Data extracted from a collection:
/-- What a context leaves when its slot is emptied: the marks of its joined instances (R337), the licensed commands that have started,
with their licence, until they complete (R19, R333), and the flows of its number, whose packets are counted at the other ends too (R387),
with the requests that have no answer (log entry 99). -/
def State.forget (s : State) (ctx : Nat) : State :=
  let gang := ((mget s.ctxs ctx).map Ctx.gang).getD 0
  let alone := s.ctxs.all fun x => x.1 = ctx || x.2.gang != gang
  { s with
    ctxs := mdel s.ctxs ctx
    cells := (s.cells.filter fun c => c.1 / 1024 != ctx || !c.2.licensedCmds.isEmpty).map fun c =>
      if c.1 / 1024 = ctx then (c.1, c.2.emptied) else c
    asks := (s.asks.filter fun a => a.ctx != ctx || a.isOpen).map fun a => if a.ctx = ctx then { a with dead := true } else a
    recv := s.recv.filter fun r => r.1 != ctx
    kernels := s.kernels.filter fun k => k.ctx != ctx
    carafe := s.carafe.filter fun k => k.1 != ctx
    insts := s.insts.filter fun i => i.ctx != ctx
    parts := s.parts.map fun p => (p.1, { p.2 with blocked := mdel p.2.blocked ctx })
    groups := s.groups.filter fun g => g.2.ctx != ctx
    tasks := s.tasks.filter fun t => t.2.ctx != ctx
    carries := s.carries.filter fun k => k.ctx != ctx
    episodes := s.episodes.filterMap fun e => if e.ctx != ctx then some e else if e.gen = 0 then some { e with ctx := 0 } else none
    windows := s.windows.filter fun w => w.1 / 4096 != ctx
    filters := s.filters.filter fun f => f.ctx != ctx
    bridgeSums := if alone then s.bridgeSums.filter fun b => b.gang != gang else s.bridgeSums }

/-- END: a slot is emptied, and its instances are discarded (R97, R356, R370). -/
def execCtxEnd (fn slot : Nat) (s : State) : Host.Outcome State Fault Refusal :=
  ctxGo 7 fn slot s fun n p s =>
    let z := p.slot slot
    if !(z.st == .parked || z.st == .shadow || z.st == .halted || z.st == .ended) || s.slotInCapsule n slot then s.ctxStatus fn 1
    else
      let s := (s.insts.filter fun i => i.ctx = z.ctx).foldl (fun (s : State) i => s.discard i 0x13) s
      let s := (s.dropPending z.ctx).forget z.ctx
      let p := (mget s.parts n).getD p
      let s := s.putPart n ({ p with wedged := p.wedged && slot != 0 }.setSlot slot {})
      ({ s with sealKeys := mdel s.sealKeys (64 * n + slot) } : State).ctxStatus fn 0

end Sys2Proof.Machine
end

PROBLEM STATEMENT: Beginning at the top of the data, extract each line through the line containing "asks := (s.asks.filter" and return those lines exactly, with nothing added.

EXPECTED ANSWER:
/-- What a context leaves when its slot is emptied: the marks of its joined instances (R337), the licensed commands that have started,
with their licence, until they complete (R19, R333), and the flows of its number, whose packets are counted at the other ends too (R387),
with the requests that have no answer (log entry 99). -/
def State.forget (s : State) (ctx : Nat) : State :=
  let gang := ((mget s.ctxs ctx).map Ctx.gang).getD 0
  let alone := s.ctxs.all fun x => x.1 = ctx || x.2.gang != gang
  { s with
    ctxs := mdel s.ctxs ctx
    cells := (s.cells.filter fun c => c.1 / 1024 != ctx || !c.2.licensedCmds.isEmpty).map fun c =>
      if c.1 / 1024 = ctx then (c.1, c.2.emptied) else c
    asks := (s.asks.filter fun a => a.ctx != ctx || a.isOpen).map fun a => if a.ctx = ctx then { a with dead := true } else a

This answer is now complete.